Abstract

Nicotinamide adenine dinucleotide (NAD+) is a coenzyme and plays a crucial role in several metabolic processes. This study explored the association of nicotinamide adenine dinucleotide (NAD+) levels with metabolic disease (MD) in adults. In this cross-sectional study, all data were collected from the Jidong community. MD was defined as the presence of one or more of the following disease components: hypertension, dyslipidemia, diabetes, hyperuricemia, obesity, and non-alcoholic fatty liver disease (NAFLD). The MD components were categorized into three groups: those with one component, those with two components, and those with three to six components. The whole blood NAD+ level was measured using a cycling assay and LC-MS/MS analysis. The participants were divided into four groups based on their NAD+ level quartiles. Multivariable logistic regression was used to evaluate the association of the whole blood NAD+ levels with MD. Of the 1,394 eligible participants, the average age was 43.2 years, and 74.3% had MD. In the top quartile of NAD+, the prevalence of MD and each of its components (hypertension, hyperlipidemia, diabetes, hyperuricemia, obesity, and NAFLD) were 87.9% 35.2%, 62.3%, 8.7%, 36.9%, 21.0%, and 60.5%, respectively.

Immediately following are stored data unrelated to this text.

-- ==== Sys2Proof/Machine/Zones.lean ====
section
/-!
DEFINITION. The zone engine and the placement engine (R154 to R173, R186 to R198, R233, R423, R755, R750): binding zones, the zone
state machine, write handling, reservation of placement space, and the commands WRITE, WRITE_ZEROES, ZONE_APPEND,
WRITE_UNCORRECTABLE, DATASET_MANAGEMENT, ZONE_OPEN, ZONE_CLOSE, ZONE_FINISH, ZONE_RESET, ZONE_OFFLINE and
ZONE_ACTION_ACKNOWLEDGE.
-/

namespace Sys2Proof.Machine

/-! ### Write protection (R196, R197) -/

/-- Make a namespace write-protected, with a namespace attribute changed notice; capture rings that store into it are released (R196,
R197, R241). -/
def State.protectNs (s : State) (nsix : Nat) : State :=
  match s.nsAt nsix with
  | some n => if n.wp then s else (((s.setNs nsix fun n => { n with wp := true }).nsChanged nsix).ewRaise 0x09 (s.tenantDs n.owner) n.nsid 0).releaseNs nsix
  | none => s

/-! ### Binding a zone (R152, R154, R155) -/

/-- A member set for a tenant's zone (R150); every good block has at least 14,336 unit slots (R148). -/
def State.chooseZoneSet (s : State) (tenant : Nat) : Option (List (Nat × Nat)) :=
  match s.tenantDs tenant with
  | some ds => s.chooseSet (s.dsDies ds) 14336
  | none => none

/-- ZCAP of a member set (R152). -/
def State.capOf (s : State) (members : List (Nat × Nat)) : Nat := min 262144 (16 * s.minUnits members)

/-- An Empty zone's descriptor, bound or not (R154, R155). -/
def Zone.fresh (nsix bindCsn zcap : Nat) (bound : Bool) : Zone :=
  { zs := .empty, bound := bound, ring := none, nsix := nsix, wpoff := 0, zcap := zcap, bindCsn := bindCsn, lastCsn := 0,
    action := none, unread := [], written := 0 }

/-- Make a zone Empty: bound to a chosen set, or unbound with ZCAP 229,376 where none could be chosen (R154, R155). -/
def State.bindEmpty (s : State) (nsix e tenant csn : Nat) (members : Option (List (Nat × Nat))) : State :=
  match members with
  | some ms =>
    let cap := s.capOf ms
    (s.bindSet e tenant nsix (cap / 16) csn ms).putZone e (Zone.fresh nsix csn cap true)
  | none => s.putZone e (Zone.fresh nsix csn 229376 false)

/-- Bind an unbound zone when a write, an append or an Open first needs it; ZCAP stays 229,376 (R155, R270). None where no set can be
chosen. -/
def State.bindLate (s : State) (n : Ns) (nsix e : Nat) : Option State :=
  match s.zone? e with
  | none => none
  | some z =>
    if z.bound then some s
    else
      match s.chooseZoneSet n.owner with
      | none => none
      | some ms =>
        let s := (s.bindSet e n.owner nsix (229376 / 16) z.bindCsn ms).setZone e fun z => { z with bound := true, zcap := 229376 }
        some ((s.zoneRecord n.owner z.bindCsn e 9).resnowTenant n.owner)

/-! ### Zone resources (R157, R159, R160, R750) -/

/-- Is this an I/O command that writes a zone and has not retired? -/
def Cmd.writesZone (c : Cmd) (nsix z : Nat) : Bool :=
  (c.sqe.opc == 0x01 || c.sqe.opc == 0x08 || c.sqe.opc == 0x7D) && ioCmd c.ref.qid c.sqe.opc && c.nsix == nsix &&
    c.lba / 262144 == z && c.phase != .admission && c.phase != .ready && c.phase != .zoneWait

/-- The tenant's ZSIO zones that hold no unretired write, as (LAST_CSN, entry). -/
def State.closable (s : State) (tenant : Nat) : List (Nat × Nat) :=
  s.zon.zdt.filterMap fun x =>
    match s.nsAt x.2.nsix with
    | none => none
    | some n =>
      if x.2.zs == .implicitOpen && n.owner == tenant && x.2.action.isNone &&
          !(s.host.cmds.any fun c => c.writesZone x.2.nsix ((n.zoneOf x.1).getD 0)) then some (x.2.lastCsn, x.1) else none
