/-- SANITIZE: crypto erase and block erase; a block erase completes once every block that held covered data is erased. -/
def execSanitize (r : CmdRef) (s : State) : Outcome :=
  match s.cmd? r with
  | none => .next s
  | some c =>
    let act := c.sqe.cdw10 % 8
    if c.sqe.opc = 0x84 ∧ c.ref.qid = 0 ∧ s.cqRoom r = true ∧ s.manyCsns = true then
      match c.phase with
      | .ready =>
        if s.txnIsOpen then .next (s.complete c .txnOpen)
        else if act = 1 then .next (s.complete c .success)
        else if act ≠ 2 ∧ act ≠ 4 then .next (s.complete c .invalidField)
        else if s.sanitizing r.fn then .next (s.complete c .sanitizeInProgress)
        else if (s.sanitized r.fn).any fun x => s.ringBound x.1 then .next (s.complete c .zoneCaptureBound)
        else .next (s.setCmd r fun c => { c with phase := .background }).storeWrite
      | .background =>
        if s.eraseWaits c || 0 < s.sec.writes then .next s
        else if (s.sanitized r.fn).any fun x => s.ringBound x.1 then .next (s.complete c .zoneCaptureBound)
        else
          let s := s.runSanitize c
          .next (s.setCmd r fun c => { c with phase := .sealing })
      | .sealing =>
        if s.sanitizing r.fn then .next s
        else .next ((s.setFn r.fn fun f => { f with sanState := 1, sanBlocks := [] }).complete c .success)
      | _ => .next s
    else .next s

end Sys2Proof.Machine
end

As compared with the lowest NAD+ quartile (≤29.4 μmol/L), the adjusted odds ratios and 95% confidence interval of the highest quartile were 3.01 (1.87-4.87) for MD, 2.48 (1.44-4.29) for 1 MD component, 2.74 (1.45-5.17) for 2 MD components, and 4.30 (2.32-7.98) for 3-6 MD components. The risk of MD began to increase at NAD+ levels of 31.0 μmol/L, as revealed by the gradient associations of NAD+ levels with MD. There was no significant interaction between age, sex, drinking, smoking, and NAD+ for MD (p for interaction ≥0.10). Increased NAD+ was significantly associated with MD, as well as its individual components. Our findings provide new evidence for the relationship between blood NAD+ levels and MD.